Photoelectrochemical properties of nanoflake-like cadmium sulfide-sensitized Zn2SnO4 thin film electrodes prepared by chemical methods

Abstract

The photoelectrochemical (PEC) properties of nanoflake-like cadmium sulfide (CdS) sensitized zinc stannate (Zn2SnO4) heterostructure prepared by spray pyrolysis technique and chemical bath deposition (CBD) are investigated in detail. The crystallinity and surface morphology of the Zn2SnO4 and CdS films are evaluated by X-ray diffraction (XRD), and scanning electron microscope, whereas its optical properties are analyzed by UV-VIS spectroscopy. Zn2SnO4 exhibits uniform granular structure and it has well defined reflection along (311) plane revealing inverse-spinel cubic structure. Zn2SnO4 showed band gap of 3.8 eV, it is well agreeing with the literature. The CdS films fabricated by CBD exhibited nanoflake-like structures.
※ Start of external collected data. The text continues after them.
-- ==== Sys2Proof/Tests/Slice0.lean ====
section
/-! SUPPORT. The model's own tests: ill-formed instructions refused, every constructor decoded from a word written out from
spec/30_encoding.md, single steps with the expected results of spec/95_test_vectors.md, and for each obligation with
hypotheses a witness that meets them. -/

namespace Sys2Proof.Tests

open Sys2Proof.Machine

/-! ## Small states -/

/-- An idle block whose receive buffer holds `bytes`, with the given requests presented. -/
def loaded (bytes : List Byte) (requests : List Request) : State :=
  { State.reset with rx := Memory.write [] 0 bytes, rxLen := BitVec.ofNat 5 bytes.length, requests := requests }

/-- An idle block asked for `i`, the bus granted at once, the transfer answered by `a`. -/
def asked (i : Instr) (a : Answer) : State :=
  { State.reset with requests := requestFor i, grants := [true], transfers := [a] }

/-- A block in phase `p` of operation `i`: its latches and its frame its own, eighteen bytes of zeros in `RX`. -/
def doing (i : Instr) (p : Phase) : State :=
  { State.reset with
    seq := p, cur := some i, cmd := (commandCode i).getD 0, arg := (opArg i).getD 0
    tx := Memory.write [] 0 (opBytes i), txLen := BitVec.ofNat 3 (opBytes i).length
    busOwned := p == .transfer || p == .release
    rx := Memory.write [] 0 (List.replicate 18 0), rxLen := 18 }

/-- The answers of a target that completes, and of one that does not. -/
def good (rxdata : List Byte) : Answer := { completed := true, rxdata := rxdata, taken := 0 }
def bad : Answer := { completed := false, rxdata := [], taken := 1 }

/-- The response of V-CMD-5. -/
def response : List Byte :=
  [0x00, 0x40, 0xCE, 0x43, 0xAA, 0xAA, 0x00, 0x00, 0xC8, 0x41, 0xAA, 0xAA, 0x00, 0x00, 0x43, 0x42, 0xAA, 0xAA]

/-- What a result says of a field; none where it is no next state. -/
def see {α : Type} (r : Result) (f : State → α) : Option α :=
  match r with
  | .next t    => some (f t)
  | .fault _   => none
  | .refused _ => none

/-- A worker in its loop thread. -/
def looping (pos : WorkerPos) : Worker := { newWorker 5000 with running := true, started := true, pos := pos }

def withWorker (w : Worker) : State := { State.reset with worker := some w }

/-- A Sample of 412.5 ppm, and a worker that has published it. -/
def measured : Sample := { Sample.placeholder with valid := true, co2 := 0x43CE4000, timestamp := "2024-1-2 3:04:05" }
def publishedWorker : Worker := { looping .sleep with latestSample := measured, hasUnread := true }

/-- A consumer that has logged `measured`. -/
def logged : Consumer := { answer := .nothing, log := [logRecord measured] }

/-! ## Well-formedness: one ill-formed term for each check -/

theorem test_wf_empty_write : (Instr.busWrite []).wellFormed = false := by decide
theorem test_wf_six_bytes : (Instr.busWrite [1, 2, 3, 4, 5, 6]).wellFormed = false := by decide
theorem test_wf_empty_write_then_read : (Instr.busWriteThenRead [] 18).wellFormed = false := by decide
theorem test_wf_read_zero : (Instr.busWriteThenRead [3, 0] 0).wellFormed = false := by decide
theorem test_wf_read_nineteen : (Instr.busWriteThenRead [3, 0] 19).wellFormed = false := by decide
theorem test_wf_interval_crc : (Instr.wireSetInterval 0x0258 0x20).wellFormed = false := by decide +kernel
theorem test_wf_calibrate_crc : (Instr.wireCalibrate 0x0190 0x00).wellFormed = false := by decide +kernel
theorem test_wf_legal : (Instr.busWriteThenRead [3, 0] 18).wellFormed = true := by decide

/-! ## Decoding: a word for every constructor (R63, R67) -/

theorem test_decode_requests :
    decodeTableWord 3 0b000 = some (.crc8 [0]) ∧ decodeTableWord 3 0b001 = some (.decodeFloat 0) ∧
    decodeTableWord 3 0b010 = some (.busWrite [0]) ∧ decodeTableWord 3 0b011 = some (.busWriteThenRead [0] 1) ∧
    decodeTableWord 3 0b100 = some .startMeasurement ∧ decodeTableWord 3 0b101 = some (.setInterval 0) ∧
    decodeTableWord 3 0b110 = some (.calibrate 0) ∧ decodeTableWord 3 0b111 = some .readMeasurements := by decide

theorem test_decode_frames :
    decodeTableWord 16 0x0010 = some .wireStartMeasurement ∧ decodeTableWord 16 0x0300 = some .wireReadMeasurements ∧
    decodeTableWord 40 0x460002589F = some (.wireSetInterval 0x0258 0x9F) ∧
    decodeTableWord 40 0x520401904C = some (.wireCalibrate 0x0190 0x4C) := by decide +kernel

theorem test_decode_unknown : decode (.frame [0x46, 0x01]) = .error .unknownCommand := by decide +kernel
theorem test_decode_length : decode (.frame [0x46, 0x00]) = .error .wrongLength := by decide +kernel
theorem test_decode_truncated : decode (.frame [0x46]) = .error .truncated := by decide

/-- The word of SET_INTERVAL's frame, placed, is what the next step puts on the bus. -/
theorem test_placed_frame_goes_out :
    see (step (State.reset.withFetchWord 40 0x460002589F)) (fun t => t.busLog.map Transaction.written) =
      some [[0x46, 0x00, 0x02, 0x58, 0x9F]] := by decide +kernel

/-- The word of CRC8, placed, runs in one step on the operand of zeros (V-CRC-2). -/
theorem test_placed_request_runs : see (step (State.reset.withFetchWord 3 0)) State.crc = some 0xAC := by decide +kernel

/-! ## Single steps -/

/-- V-CRC-4. -/
theorem test_crc8_known : see (exec (.crc8 [0xBE, 0xEF]) State.reset) State.crc = some 0x92 := by decide +kernel

/-- V-CRC-17. -/
theorem test_crc8_nine : crc8 [0x31, 0x32, 0x33, 0x34, 0x35, 0x36, 0x37, 0x38, 0x39] = 0xF7 := by decide +kernel

/-- P3: an unaligned decode. -/
theorem test_decode_float_order :
    see (exec (.decodeFloat 2) (loaded [0x00, 0x40, 0xCE, 0x43, 0x11, 0x22] [])) State.fRes = some 0x221143CE := by
  decide +kernel

/-- V-FLT-F5. -/
theorem test_decode_float_fault :
    see (exec (.decodeFloat 3) (loaded [0x00, 0x40, 0xCE, 0x43, 0x11, 0x22] [])) State.fault = some true := by
  decide +kernel

/-- V-BUS-6. -/
theorem test_bus_write_accepts :
    see (exec (.busWrite [1, 2, 3, 4, 5]) State.reset) (fun t => (t.seq, t.txLen, t.txBytes)) =
      some (.acquire, 5, [1, 2, 3, 4, 5]) := by decide +kernel

/-- V-BUS-2: a transfer that fails after one byte. -/
theorem test_bus_write_sends :
    see (exec (.busWrite [0x00, 0x10]) { doing (.busWrite [0x00, 0x10]) .transfer with transfers := [bad] })
      (fun t => t.busLog) =
      some [{ address := 0xC2, written := [0x00, 0x10], readLen := 0, completed := false, received := [0x00] }] := by
  decide +kernel

/-- V-BUS-11. -/
theorem test_read_one_byte :
    see (exec (.busWriteThenRead [3, 0] 1)
      { doing (.busWriteThenRead [3, 0] 1) .release with xfer := { completed := true, rxdata := [0x7E] } })
      (fun t => (t.rx.get 0, t.rxLen, t.ok, t.busOwned)) = some (some 0x7E, 1, true, false) := by decide +kernel

/-- V-BUS-10. -/
theorem test_read_nineteen_refused :
    see (exec (.busWriteThenRead [3, 0] 19) State.reset) State.seq = none := by decide +kernel

/-- V-FRM-1: `crc` is not written. -/
theorem test_start_frame :
    see (exec .startMeasurement { doing .startMeasurement .encode with crc := 0x5A })
      (fun t => (t.txBytes, t.txLen, t.crc)) = some ([0x00, 0x10], 2, 0x5A) := by decide +kernel

/-- V-FRM-3. -/
theorem test_interval_frame :
    see (exec (.setInterval 600) (doing (.setInterval 600) .encode)) (fun t => (t.txBytes, t.crc)) =
      some ([0x46, 0x00, 0x02, 0x58, 0x9F], 0x9F) := by decide +kernel

/-- V-FRM-13: the argument's byte order. -/
theorem test_calibrate_frame :
    see (exec (.calibrate 256) (doing (.calibrate 256) .encode)) (fun t => (t.txBytes, t.crc)) =
      some ([0x52, 0x04, 0x01, 0x00, 0x75], 0x75) := by decide +kernel

/-- V-CMD-5. -/
theorem test_read_decodes :
    see (exec .readMeasurements { doing .readMeasurements .decode with rx := Memory.write [] 0 response })
      (fun t => (t.fCo2, t.fTemp, t.fHum, t.valid, t.seq)) =
      some (0x43CE4000, 0x41C80000, 0x42430000, true, .idle) := by decide +kernel

/-- V-CMD-7. -/
theorem test_read_fails :
    see (exec .readMeasurements
      { doing .readMeasurements .release with xfer := { completed := false, rxdata := [] }, valid := true })
      (fun t => (t.valid, t.ok, t.rxLen, t.fault, t.seq)) = some (false, false, 0, false, .idle) := by decide +kernel

/-- V-HOST-6. -/
theorem test_publication :
    ([0x43CE4000, 0x00000000, 0x80000000, 0xBFC00000, 0x7FC00001, 0x7F800000, 0x00000001] : List Word32).map
      Binary32.gtZero = [true, false, false, false, false, true, true] := by decide +kernel

/-- V-HOST-7. -/
theorem test_interval_seconds :
    [2000, 2999, 999, 600000, 65535999].map (fun ms => (newWorker ms).intervalSeconds) = [2, 2, 0, 600, 65535] ∧
    legalInterval 65536000 = false := by decide +kernel

/-- R164: taking a published Sample of a new timestamp logs its four fields; the same timestamp again logs nothing. -/
theorem test_take_sample_logs :
    see ((withWorker publishedWorker).consumerCall .takeSample) (fun t => t.consumer.log) =
      some [⟨"2024-1-2 3:04:05", 0x43CE4000, measured.temp, measured.hum⟩] := by rfl

theorem test_take_sample_again :
    see ({ withWorker publishedWorker with consumer := logged }.consumerCall .takeSample) (fun t => t.consumer.log) =
      some logged.log := by
  simp [State.consumerCall, withWorker, State.callWorker, see, Consumer.forward, Consumer.forwards, logged, logRecord,
    publishedWorker]

/-- The two-digit form of a minute or second (R148). -/
theorem test_two_digits : twoDigits 7 = "07" ∧ twoDigits 42 = "42" := by decide +kernel

/-! ## States that meet the invariant -/

theorem opBytes_length {i : Instr} (h : i.wellFormed = true) : (opBytes i).length ≤ 5 := by
  cases i with
  | busWrite data =>
    simp only [Instr.wellFormed, legalWriteLength, Bool.and_eq_true] at h
    exact of_decide_eq_true h.2
  | busWriteThenRead data n =>
    simp only [Instr.wellFormed, legalWriteLength, Bool.and_eq_true] at h
    exact of_decide_eq_true h.1.2
  | _ => simp [opBytes, frameN, frameA]

/-- Eighteen bytes of zeros are there and in canonical form. -/
theorem zeros_filled (a : Nat) (h : a < 18) : (Memory.get (Memory.write [] 0 (List.replicate 18 0)) a).isSome := by
  rw [Memory.get_write, if_pos ⟨Nat.zero_le a, by simpa using h⟩]
  simp [h]

theorem zeros_wf : Memory.wf 18 (Memory.write [] 0 (List.replicate 18 0)) :=
  Memory.wf_write ⟨.nil, by simp⟩ (by simp)

/-- A block in any phase of any well-formed operation meets the invariant. -/
theorem doing_inv {i : Instr} {p : Phase} (hp : hasPhase i p = true) (hw : i.wellFormed = true) : (doing i p).Inv := by
  have hl := opBytes_length hw
  have hn : (BitVec.ofNat 3 (opBytes i).length).toNat = (opBytes i).length := by simp; omega
  refine ⟨Memory.wf_write ⟨.nil, by simp⟩ (by simpa using hl), zeros_wf, ?_, by simp [doing], ?_, ?_, ?_, ?_, ?_, ?_, ?_,
    ?_, fun _ => rfl⟩
  · exact hn.trans_le hl
  · intro a ha
    simp only [doing, hn] at ha ⊢
    rw [Memory.get_write, if_pos ⟨Nat.zero_le a, by omega⟩]
    simp; omega
  · exact fun a ha => zeros_filled a (by simpa [doing] using ha)
  · simp [doing]
  · simp [doing]
  · intro j hj
    cases hj
    exact ⟨hp, hw⟩
  · intro j code hj hc
    cases hj
    simp [doing, hc]
  · intro j a hj ha
    cases hj
    simp [doing, ha]
  · intro j hj _
    cases hj
    exact txBytes_fillTx { State.reset with tx := [] } (opBytes i) hl

/-- An idle block with eighteen bytes in its receive buffer meets the invariant. -/
theorem loaded_inv (requests : List Request) : (loaded (List.replicate 18 0) requests).Inv :=
  ⟨⟨.nil, by simp [loaded, State.reset, State.atReset]⟩, zeros_wf, by simp [loaded, State.reset, State.atReset],
    by simp [loaded], by simp [loaded, State.reset, State.atReset],
    fun a ha => zeros_filled a (by simpa [loaded] using ha), by simp [loaded, State.reset, State.atReset],
    fun _ => rfl, by simp [loaded, State.reset, State.atReset], by simp [loaded, State.reset, State.atReset],
    by simp [loaded, State.reset, State.atReset], by simp [loaded, State.reset, State.atReset],
    by simp [loaded, State.reset, State.atReset]⟩

/-- An idle block asked for an operation, as its own statements ask for it. -/
theorem asked_requested {i : Instr} {r : Request} (a : Answer) (h : requestFor i = [r]) (hd : decodeRequest r = i) :
    (asked i a).Requested i [] := ⟨rfl, rfl, r, h, hd⟩

theorem looping_inv (pos : WorkerPos) (h : pos ≠ .stopped) : (looping pos).Inv :=
  ⟨by simp [looping, newWorker], fun _ => rfl, by simp [looping, newWorker]; decide, fun _ => h, fun _ => rfl,
    by simp [looping, newWorker]⟩

/-! ## Witnesses: a concrete state and operands for the hypotheses of each obligation -/

theorem witness_EncodeThenDecode : ∃ i : Instr, i.wellFormed = true := ⟨.wireSetInterval 600 0x9F, by decide +kernel⟩

theorem witness_DecodedFrameReencodes : ∃ (bytes : List Byte) (i : Instr), decode (.frame bytes) = .ok i :=
  ⟨[0x52, 0x04, 0x01, 0x90, 0x4C], _, rfl⟩

/-- The four codes, and one that is none of them. -/
theorem witness_CommandCodeFixesFrameLength :
    (0x00#8 ++ 0x10#8 = 0x0010#16) ∧ (0x03#8 ++ 0x00#8 = 0x0300#16) ∧ (0x46#8 ++ 0x00#8 = 0x4600#16) ∧
    (0x52#8 ++ 0x04#8 = 0x5204#16) ∧
    (0x52#8 ++ 0x05#8 ≠ 0x0010#16 ∧ 0x52#8 ++ 0x05#8 ≠ 0x0300#16 ∧ 0x52#8 ++ 0x05#8 ≠ 0x4600#16 ∧
      0x52#8 ++ 0x05#8 ≠ 0x5204#16) := by decide

theorem witness_Crc8WritesChecksum : State.reset.seq = .idle := rfl

/-- The last offset in bounds of a full buffer (V-FLT-F1). -/
theorem witness_DecodeFloatInBounds :
    let s := loaded (List.replicate 18 0) []
    s.seq = .idle ∧ (14 : BitVec 5).toNat + 4 ≤ s.rxLen.toNat ∧ s.rx.get 14 = some 0 ∧ s.rx.get 15 = some 0 ∧
      s.rx.get 16 = some 0 ∧ s.rx.get 17 = some 0 := by decide +kernel

/-- The first offset out of bounds of a full buffer (V-FLT-F2). -/
theorem witness_DecodeFloatOutOfBounds :
    let s := loaded (List.replicate 18 0) []
    s.seq = .idle ∧ s.cur = none ∧ (15 : BitVec 5).toNat + 4 > s.rxLen.toNat := by decide +kernel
The XRD pattern of the CdS-sensitized Zn2SnO4 heterostructure exhibits a mixed phases of the zinc stannate and CdS. The PEC properties of the Zn2SnO4-CdS heterojunction are studied by using a three-electrode electrochemical cell in a Na2S electrolyte. Zn2SnO4-CdS system has shown 0.8 mA/cm(2) photo-current density whereas with increasing CdS layer thickness it has shown marginal enhancement up to 2.2 mA/cm(2). The stability of the Zn2SnO4-CdS heterojunction is outstanding up to 300 s. The results demonstrate that Zn2SnO4-CdS heterojunction could be a potential material in PEC and solar cell applications.